To make the cereal crunchy, choose light and puffy pork rinds rather than hard and very crunchy ones. The recipe is simple and easy to make, and can be prepared in bulk and stored in the fridge for up to three days.
One serving (without added low-carb milk) contains 514 Calories, 48.38g Fats, 2.05g Carbs, and 17.12g Protein according to the nutritional breakdown.

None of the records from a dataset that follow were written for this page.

theorem execArmSwap_keeps (m : Master) (w : Width) (v : BitVec 64)  (s : State) : Follows s (execArmSwap m w v s) :=
  ⟨_, rfl, by apply regAccess_keeps; exact Keeps.refl s⟩

theorem execCancelSwap_keeps (m : Master) (w : Width) (v : BitVec 64)  (s : State) : Follows s (execCancelSwap m w v s) :=
  ⟨_, rfl, by apply regAccess_keeps; exact Keeps.refl s⟩

theorem execNodeWrite_keeps (m : Master) (a : Word) (w : Width) (v : BitVec 64)  (s : State) : Follows s (execNodeWrite m a w v s) :=
  ⟨_, rfl, by apply regArrive_keeps; exact Keeps.refl s⟩

theorem execClaim_keeps (m : Master) (w : Width) (v : BitVec 64)  (s : State) : Follows s (execClaim m w v s) :=
  ⟨_, rfl, by apply regAccess_keeps; exact Keeps.refl s⟩

theorem execRelease_keeps (m : Master) (w : Width) (v : BitVec 64)  (s : State) : Follows s (execRelease m w v s) :=
  ⟨_, rfl, by apply regAccess_keeps; exact Keeps.refl s⟩

theorem execReleaseAll_keeps (m : Master) (w : Width) (v : BitVec 64)  (s : State) : Follows s (execReleaseAll m w v s) :=
  ⟨_, rfl, by apply regAccess_keeps; exact Keeps.refl s⟩

theorem execReceivedFrame_keeps (p : Fin 6) (slots : List Word) (spacingOk : Bool) (phase : Nat)  (s : State) : Follows s (execReceivedFrame p slots spacingOk phase s) :=
  ⟨_, rfl, by apply receivedFrame_keeps; exact Keeps.refl s⟩

theorem execNoFrame_keeps (p : Fin 6)  (s : State) : Follows s (execNoFrame p s) :=
  ⟨_, rfl, by apply noFrame_keeps; exact Keeps.refl s⟩

theorem execLinkUp_keeps (portB : Bool)  (s : State) : Follows s (execLinkUp portB s) :=
  ⟨_, rfl, by apply linkChange_keeps; exact Keeps.refl s⟩

theorem execLinkDown_keeps (portB : Bool)  (s : State) : Follows s (execLinkDown portB s) :=
  ⟨_, rfl, by apply linkChange_keeps; exact Keeps.refl s⟩

theorem execFrameReceived_keeps (portB : Bool) (f : NetFrame) (dt : Nat)  (s : State) : Follows s (execFrameReceived portB f dt s) :=
  ⟨_, rfl, by apply frameReceived_keeps; exact Keeps.refl s⟩

theorem execSupervisionFrame_keeps  (s : State) : Follows s (execSupervisionFrame s) :=
  ⟨_, rfl, by apply supervisionFrame_keeps; exact Keeps.refl s⟩

theorem execNodeForget_keeps (mac : BitVec 48)  (s : State) : Follows s (execNodeForget mac s) :=
  ⟨_, rfl, by apply nodeForget_keeps; exact Keeps.refl s⟩

theorem execTransmitPacket_keeps (k : Fin 64)  (s : State) : Follows s (execTransmitPacket k s) :=
  ⟨_, rfl, by apply transmitPacket_keeps; exact Keeps.refl s⟩

theorem execMissingPacket_keeps (k : Fin 64)  (s : State) : Follows s (execMissingPacket k s) :=
  ⟨_, rfl, by apply missingPacket_keeps; exact Keeps.refl s⟩

theorem execOffsetReturn_keeps (k : Fin 64)  (s : State) : Follows s (execOffsetReturn k s) :=
  ⟨_, rfl, by apply offsetReturn_keeps; exact Keeps.refl s⟩

theorem execStreamEnable_keeps (tx : Bool) (k : Fin 64)  (s : State) : Follows s (execStreamEnable tx k s) :=
  ⟨_, rfl, by apply streamEnable_keeps; exact Keeps.refl s⟩

theorem execIgmpReport_keeps (k : Fin 64)  (s : State) : Follows s (execIgmpReport k s) :=
  ⟨_, rfl, by apply igmpReport_keeps; exact Keeps.refl s⟩

theorem execStepPtp_keeps (m : Master) (w : Width) (v : BitVec 64)  (s : State) : Follows s (execStepPtp m w v s) :=
  ⟨_, rfl, by apply regAccess_keeps; exact Keeps.refl s⟩

theorem execSnapPtp_keeps (m : Master) (w : Width) (v : BitVec 64)  (s : State) : Follows s (execSnapPtp m w v s) :=
  ⟨_, rfl, by apply regAccess_keeps; exact Keeps.refl s⟩

theorem execSyncTimeout_keeps  (s : State) : Follows s (execSyncTimeout s) :=
  ⟨_, rfl, by apply syncTimeout_keeps; exact Keeps.refl s⟩

theorem execPpsOut_keeps  (s : State) : Follows s (execPpsOut s) :=
  ⟨_, rfl, by apply ppsOut_keeps; exact Keeps.refl s⟩

theorem execPpsOutEnd_keeps  (s : State) : Follows s (execPpsOutEnd s) :=
  ⟨_, rfl, by apply ppsOutEnd_keeps; exact Keeps.refl s⟩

The full recipe with nutrition information and step-by-step pictures can be found on the ruled.me website.
Additional Keto Diet Tips and Knowledge ##
The keto diet is a lifestyle change that involves cutting back on carbs and increasing your fat intake. This helps your body enter a metabolic state called ketosis, which can lead to weight loss and other health benefits.
To successfully follow the keto diet, it’s important to plan your meals ahead of time and focus on whole, nutrient-dense foods such as meat, fish, eggs, non-starchy vegetables, and healthy fats.
If you need help getting started, the ruled.me website also offers a 14-day meal plan to guide you through the first two weeks of your keto journey.
FAQs
- Can I use hard and crunchy pork rinds for this recipe?
- To make the cereal crunchy, it’s better to choose light and puffy pork rinds rather than hard and very crunchy ones.
- Can I store the cereal for later?
- Yes, the cereal can be prepared in bulk and stored in the fridge for up to three days.
- What else can I add to the cereal?
- Some keto-friendly options include chia seeds, flax seeds, sliced almonds or berries.
- What is erythritol and where can I find it?
- Erythritol is a natural sweetener that is keto-friendly and does not raise blood sugar levels. It can be found in health food stores or online.
- Are there any other keto-friendly breakfast options?
- Yes, some popular low-carb breakfast options include bacon and eggs, avocado toast with almond flour bread, or a veggie omelet.